→ TASK: Give back, unchanged, each line from the one containing "6 ACCEL_SAMPLE, 7" through the last line of the entries below.

*** Block opens ***

/-- The block. -/
structure State where
  /-- Commands that wait, first in first out. -/
  pending : List Instr
  /-- Every register word, by address; an unlisted word holds its reset value (`resetWord`). -/
  regs : SMap Word
  /-- Low words written and not yet followed by their high word (R16). -/
  heldLo : SMap Word
  /-- High words captured by a read of the low word (R16). -/
  capHi : SMap Word
  /-- Writes held until a list ends (R100). -/
  heldWrites : List HeldWrite
  /-- Memory bytes by address; an unlisted byte reads as 0. -/
  mem : List Host.Cell
  /-- 32-byte units that hold poison, by address / 32 (R240). -/
  poison : List Nat
  /-- Units stored with inverted bits, by address / 32: 1 single, 2 double (R239, R251). -/
  damage : SMap Nat
  arms : Arms
  /-- MRAM bytes by offset (R425); an unlisted byte is 0. -/
  mram : List Host.Cell
  /-- Device time in units of 2^-32 ns (R330). -/
  now : Nat
  sensors : Sensors
  /-- HIC sources whose level input is asserted (R320). -/
  hicLevel : List Nat
  /-- Who claimed an active source: 0 to 7 a core, 8 an MSI-X message, 9 the gate (R322). -/
  hicClaimer : SMap Nat
  /-- Device times of the last class C and N log entries (R402). -/
  logTimes : List Nat
  /-- Device time of the report latched in FCL_FIRST, in units of 2^-32 ns (R399). -/
  firstAt : Nat
  /-- Error-log entries ever written: SEQ and ring position of the next (R402). -/
  logSeq : Nat
  /-- The held snapshot, 256 entries of 32 bytes, or nothing (R421). -/
  snap : List Byte
  /-- Event-recorder words accumulated since the last commit, by 64 × TYPE + word (R422 to R424). -/
  evr : SMap Nat
  /-- Ranges of the running image's GOLDEN records (R384, R463). -/
  golden : List (Nat × Nat)
  /-- Tenant pool size in GiB, from the image (R35); the fabric manager it names, 4 for the domain controller (R10, R463). -/
  poolGiB : Nat
  fm : Nat
  units : SMap UnitSt
  models : List Model
  /-- Last serial assigned, by context (R307). -/
  serials : SMap Nat
  jobs : List Job
  jobSeq : Nat
  /-- Context granted last, and the ring granted last in each context (R315). -/
  rrCtx : Nat
  rrRing : SMap Nat
  /-- Stage windows in force: the register words latched at the strike boundary (R372). -/
  winForce : SMap Word
  /-- Primaries whose pair has ended by a fence or reset since REQ was last written 1 (R96). -/
  pairBar : List Nat
  /-- Starts of this strike that belong to a window, as 128 × window + unit, and the windows that have closed in it (R373). -/
  winStarts : List Nat
  winClosed : List Nat
  /-- Jobs to which units were assigned for this strike: unit, configuration, context (R374). -/
  assigns : List (Nat × Nat × Nat)
  incs : List Inc
  chans : SMap ChanSt
  /-- Bellows streams: cameras 0 to 15, point streams 16 to 23; the strike number and time of the frame table that is due (R284). -/
  intake : SMap IntakeSt
  ftab : Option (Nat × Nat)
  /-- Completion records that wait, by 8 × context + ring (R313). -/
  waiting : SMap (List CqRec)
  moder : SMap Moder
  emb : EmbSt
  /-- Ember's registers in force: the words latched at the strike (R396). -/
  embForce : SMap Word
  quench : QuenchSt
  /-- Anvils, by number. -/
  anvils : SMap AnvSt
  cmp : CmpSt
  /-- Last captures of the age monitor since arming, in ns by stream (R375). -/
  captures : SMap Nat
  /-- Strike number of a frame table that the island has yet to read (R375). -/
  ageDue : Option Nat
  /-- End (ns after the strike) of the last list of this strike; a LATE breach of this strike (R424). -/
  stageEnd : Nat
  lateSeen : Bool
  time : TimeSt
  links : SMap LinkSt
  /-- Messages in reassembly, oldest first; tenants; the depot link is up (R447 to R455). -/
  reasm : List Reasm
  tenants : SMap TenSt
  depotUp : Bool
  msix : MsixSt
  /-- When the generation of a DRAINING context advanced, in ns (R323). -/
  draining : SMap Nat
  /-- Exact slots of ZB partials, by address: ZANCHOR of the accumulator, and the bytes it was read out to (R64). -/
  anchors : SMap (Int × List Byte)
  hearth : HearthSt
  recover : RecoverSt
  boot : BootSt
  modes : ModeSt
  /-- The last frame received on each CAN controller, with its stamp in ns (R445). -/
  canRx : SMap (CanFrame × Nat)
  /-- Frames received on E0 and E1 (R443). -/
  ethRx : List Nat
  /-- When (ns) each periodic event was last due: 0 EVR_SAMPLE, 1 EVR_COMMIT_TIMER, 2 TIME_HINT, 3 POWER_SAMPLE, 4 SUPPLY_SAMPLE, 5 CAMERA_SAMPLE,
  6 ACCEL_SAMPLE, 7 CRUCIBLE_PATROL, 8 + k DRAM_PATROL, 16 + t the last CREDIT to a tenant, 32 + q the first codeword of a port without its
  acknowledgement. -/
  timers : SMap Nat
  /-- What was sent, oldest first. -/
  out : List OutMsg
  /-- Counter of free values already used: the model's own field. -/
  freeCtr : Nat
  deriving DecidableEq, Repr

*** Block closes ***

→ TASK ANSWER:
  6 ACCEL_SAMPLE, 7 CRUCIBLE_PATROL, 8 + k DRAM_PATROL, 16 + t the last CREDIT to a tenant, 32 + q the first codeword of a port without its
  acknowledgement. -/
  timers : SMap Nat
  /-- What was sent, oldest first. -/
  out : List OutMsg
  /-- Counter of free values already used: the model's own field. -/
  freeCtr : Nat
  deriving DecidableEq, Repr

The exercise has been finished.